[Collected data]
/-- R90: it exceeds every threshold below its band. -/
theorem threshold_lt_of_lt_bandOf {j : Nat} (h : j < k.bands.length) (hj : j < bandOf k a) : (k.bands[j]).threshold < a :=
  ((bandOf_spec (bandOf_le k a)).1 rfl).2 j h hj

theorem bandOf_le_of_le_threshold {j : Nat} (h : j < k.bands.length) (ha : a ≤ (k.bands[j]).threshold) : bandOf k a ≤ j :=
  Nat.le_of_not_lt fun hj => absurd (threshold_lt_of_lt_bandOf h hj) ha.not_gt

/-- P3: the thresholds ascend. -/
theorem threshold_le_of_valid (hk : k.Valid) {i j : Nat} (h : j < k.bands.length) (hij : i ≤ j) :
    (k.bands[i]).threshold ≤ (k.bands[j]).threshold := by
  obtain ⟨-, hasc, -⟩ := hk
  rcases hij.eq_or_lt with rfl | hlt
  · exact le_rfl
  · exact (List.pairwise_iff_getElem.1 hasc i j _ h hlt).le

/-- R90 with P3: a band lies below that of `a` exactly when its threshold does not reach `a`. -/
theorem lt_bandOf_iff_of_valid (hk : k.Valid) {i : Nat} (h : i < k.bands.length) :
    i < bandOf k a ↔ (k.bands[i]).threshold < a := by
  refine ⟨threshold_lt_of_lt_bandOf h, fun ha => Nat.lt_of_not_le fun hi => ?_⟩
  exact absurd ((le_threshold_bandOf (hi.trans_lt h)).trans (threshold_le_of_valid hk h hi)) ha.not_ge

/-- R90 with P3: the band of `a` is no later than one whose threshold reaches `a`, and only then. -/
theorem bandOf_le_iff_of_valid (hk : k.Valid) {i : Nat} (h : i < k.bands.length) :
    bandOf k a ≤ i ↔ a ≤ (k.bands[i]).threshold := by
  rw [← Nat.not_lt, lt_bandOf_iff_of_valid hk h, Nat.not_lt]

end

/-- Settles O7: with ascending thresholds, `i` is below the band of `a` exactly when `T[i] < a`; a band is fixed by what
lies below it and what does not. -/
theorem bandsPartitionTheDifference : Obligations.BandsPartitionTheDifference := by
  intro k a
  refine ⟨bandOf_le k a, le_threshold_bandOf, fun _ => bandOf_le_of_le_threshold,
    fun hk => ⟨fun h => ?_, fun i h => ?_, fun h => ?_⟩⟩
  · rw [← bandOf_le_iff_of_valid hk h, Nat.le_zero]
  · rw [← lt_bandOf_iff_of_valid hk (Nat.lt_of_succ_lt h), ← bandOf_le_iff_of_valid hk h]
    omega
  · have hle : bandOf k a ≤ k.bands.length := bandOf_le k a
    rw [← lt_bandOf_iff_of_valid hk h, KCfg.numBands]
    omega

/-! ## The magnitude -/

section

variable {k : KCfg} {a : Nat}

theorem kernelCap_of_lt {b : Nat} (h : b < k.bands.length) (mode : Bit) :
    kernelCap k mode b = if mode = 1#1 then (k.bands[b]).aggressive else (k.bands[b]).conservative := by
  rw [kernelCap, List.getElem?_eq_getElem h]
  rfl

theorem magnitude_of_lt (h : bandOf k a < k.numBands) (mode : Bit) :
    magnitude k mode a = min a (kernelCap k mode (bandOf k a)) := if_neg h.ne

theorem magnitude_of_top (h : bandOf k a = k.numBands) (mode : Bit) : magnitude k mode a = 0 := if_pos h

/-- P5: the aggressive cap of a band is at least the conservative one. -/
theorem kernelCap_le_of_valid (hk : k.Valid) {b : Nat} (h : b < k.bands.length) :
    kernelCap k 0#1 b ≤ kernelCap k 1#1 b := by
  obtain ⟨-, -, hcap⟩ := hk
  rw [kernelCap_of_lt h, kernelCap_of_lt h]
  exact hcap _ (List.getElem_mem h)

/-- R102 for the magnitude: one band for both modes, and a greater cap. -/
theorem magnitude_mono_mode (hk : k.Valid) (a : Nat) : magnitude k 0#1 a ≤ magnitude k 1#1 a := by
  rcases (bandOf_le k a).eq_or_lt with h | h
  · rw [magnitude_of_top h, magnitude_of_top h]
  · rw [magnitude_of_lt h, magnitude_of_lt h]
    exact min_le_min_left a (kernelCap_le_of_valid hk h)

end

/-- Settles O8: below the top band the cap is that of the mode's table, and the two modes are its two columns. -/
theorem magnitudeIsTheCappedDifference : Obligations.MagnitudeIsTheCappedDifference := by
  refine fun k a => ⟨fun h => ⟨?_, ?_⟩, magnitude_of_top, fun mode => magnitude_le k mode a⟩
  · rw [magnitude_of_lt h, kernelCap_of_lt h, if_neg (by decide)]
  · rw [magnitude_of_lt h, kernelCap_of_lt h, if_pos rfl]

/-- Settles O17: in a full band the cap reaches the threshold and so the difference; above, the cap stays at or below the
threshold under the band, which the difference exceeds. -/
theorem referenceShapeGivesFullThenPartialPull : Obligations.ReferenceShapeGivesFullThenPartialPull := by
  rintro k a full mode ⟨hfull, hlow, hhigh⟩
  refine ⟨fun hb hK => ?_, fun hb hK => ?_⟩
  · have hcap : a ≤ kernelCap k mode (bandOf k a) := by
      rw [kernelCap_of_lt hK]
      exact (le_threshold_bandOf hK).trans (hlow _ hK hb)
    rw [magnitude_of_lt hK, min_eq_left hcap]
  · have hcap : kernelCap k mode (bandOf k a) < a := by
      obtain ⟨i, hi⟩ := Nat.exists_eq_add_of_lt (hfull.trans hb)
      rw [Nat.zero_add] at hi
      have hK' : i + 1 < k.bands.length := hi ▸ hK
      rw [hi, kernelCap_of_lt hK']
      exact (hhigh i hK' (hi ▸ hb)).trans_lt (threshold_lt_of_lt_bandOf (Nat.lt_of_succ_lt hK') (by omega))
    exact ⟨by rw [magnitude_of_lt hK, min_eq_right hcap.le], hcap⟩

/-! ## The correction -/

theorem correction_of_nonneg {k : KCfg} {mode : Bit} {p s : Byte} (h : 0 ≤ pixelDiff p s) :
    correction k mode p s = magnitude k mode (pixelDiff p s).natAbs :=
  if_neg h.not_gt

theorem correction_of_neg {k : KCfg} {mode : Bit} {p s : Byte} (h : pixelDiff p s < 0) :
    correction k mode p s = -(magnitude k mode (pixelDiff p s).natAbs : Int) :=
  if_pos h

/-- R93: the correction moves from 0 towards the difference and not past it. -/
theorem correction_between (k : KCfg) (mode : Bit) (p s : Byte) :
    (0 ≤ correction k mode p s ∧ correction k mode p s ≤ pixelDiff p s) ∨
      (pixelDiff p s ≤ correction k mode p s ∧ correction k mode p s ≤ 0) := by
  have hm := magnitude_le k mode (pixelDiff p s).natAbs
  rcases lt_or_ge (pixelDiff p s) 0 with h | h
  · rw [correction_of_neg h]
    omega
  · rw [correction_of_nonneg h]
    omega

/-- R93 in one equation: the difference's sign times the magnitude. -/
theorem correction_eq_sign_mul (k : KCfg) (mode : Bit) (p s : Byte) :
    correction k mode p s = (pixelDiff p s).sign * magnitude k mode (pixelDiff p s).natAbs := by
  rcases lt_trichotomy (pixelDiff p s) 0 with h | h | h
  · rw [correction_of_neg h, Int.sign_eq_neg_one_of_neg h, neg_one_mul]
  · have hm : magnitude k mode 0 = 0 := Nat.le_zero.1 (magnitude_le k mode 0)
    rw [correction_of_nonneg h.ge, h, Int.natAbs_zero, hm]
    rfl
  · rw [correction_of_nonneg h.le, Int.sign_eq_one_of_pos h, one_mul]

theorem correction_self (k : KCfg) (mode : Bit) (s : Byte) : correction k mode s s = 0 := by
  have hd : pixelDiff s s = 0 := sub_self _
  rw [correction_eq_sign_mul, hd, Int.sign_zero, zero_mul]

/-- R99: the sum lies between two samples. -/
theorem source_add_correction_in_range (k : KCfg) (mode : Bit) (p s : Byte) :
    0 ≤ (s.toNat : Int) + correction k mode p s ∧ (s.toNat : Int) + correction k mode p s ≤ 255 := by
  have hp := p.isLt
  have hs := s.isLt
  have hc := correction_between k mode p s
  rw [pixelDiff] at hc
  omega
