/-- What the host can read after a decryption fails does not depend on the recovered plaintext, on the recomputed tag or on
any other hidden value: two such states that look the same to the host look the same to it afterwards
(41_cymric_engine.md R131, R135). -/
def Obligations.FailedDecryptionRevealsNothing : Prop :=
  ∀ (s s' t t' : State) (nlen alen dlen : Byte), hostView s = hostView s' →
    s.phase = .aeWait2 → s'.phase = .aeWait2 → s.crsp.valid = true → s'.crsp.valid = true →
    s.crsp.out0 ≠ s.tagin → s'.crsp.out0 ≠ s'.tagin →
    exec (.cy2dec nlen alen dlen) s = .next t → exec (.cy2dec nlen alen dlen) s' = .next t' →
    hostView t = hostView t' ∧ t.dout = 0 ∧ t.tagout = s.tagout

/-- The machine stops only on a host access the port does not know: where the host's next action is well formed, or none is
left, every step answers a next state (60_exceptions.md R160; 20_memory.md R54). -/
def Obligations.WellFormedHostNeverStops : Prop :=
  ∀ (E : Cipher) (s : State), (∀ act rest, s.hostQueue = act :: rest → act.wellFormed = true) →
    ∃ t, stepWith E s = .next t
end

WHAT IS NEEDED: All that should appear in the response is the run of lines from the first line of the entries through the line containing "theorem threshold_le_of_valid (hk", copied exactly.

TASK ANSWER:
/-- R90: it exceeds every threshold below its band. -/
theorem threshold_lt_of_lt_bandOf {j : Nat} (h : j < k.bands.length) (hj : j < bandOf k a) : (k.bands[j]).threshold < a :=
  ((bandOf_spec (bandOf_le k a)).1 rfl).2 j h hj

theorem bandOf_le_of_le_threshold {j : Nat} (h : j < k.bands.length) (ha : a ≤ (k.bands[j]).threshold) : bandOf k a ≤ j :=
  Nat.le_of_not_lt fun hj => absurd (threshold_lt_of_lt_bandOf h hj) ha.not_gt

/-- P3: the thresholds ascend. -/
theorem threshold_le_of_valid (hk : k.Valid) {i j : Nat} (h : j < k.bands.length) (hij : i ≤ j) :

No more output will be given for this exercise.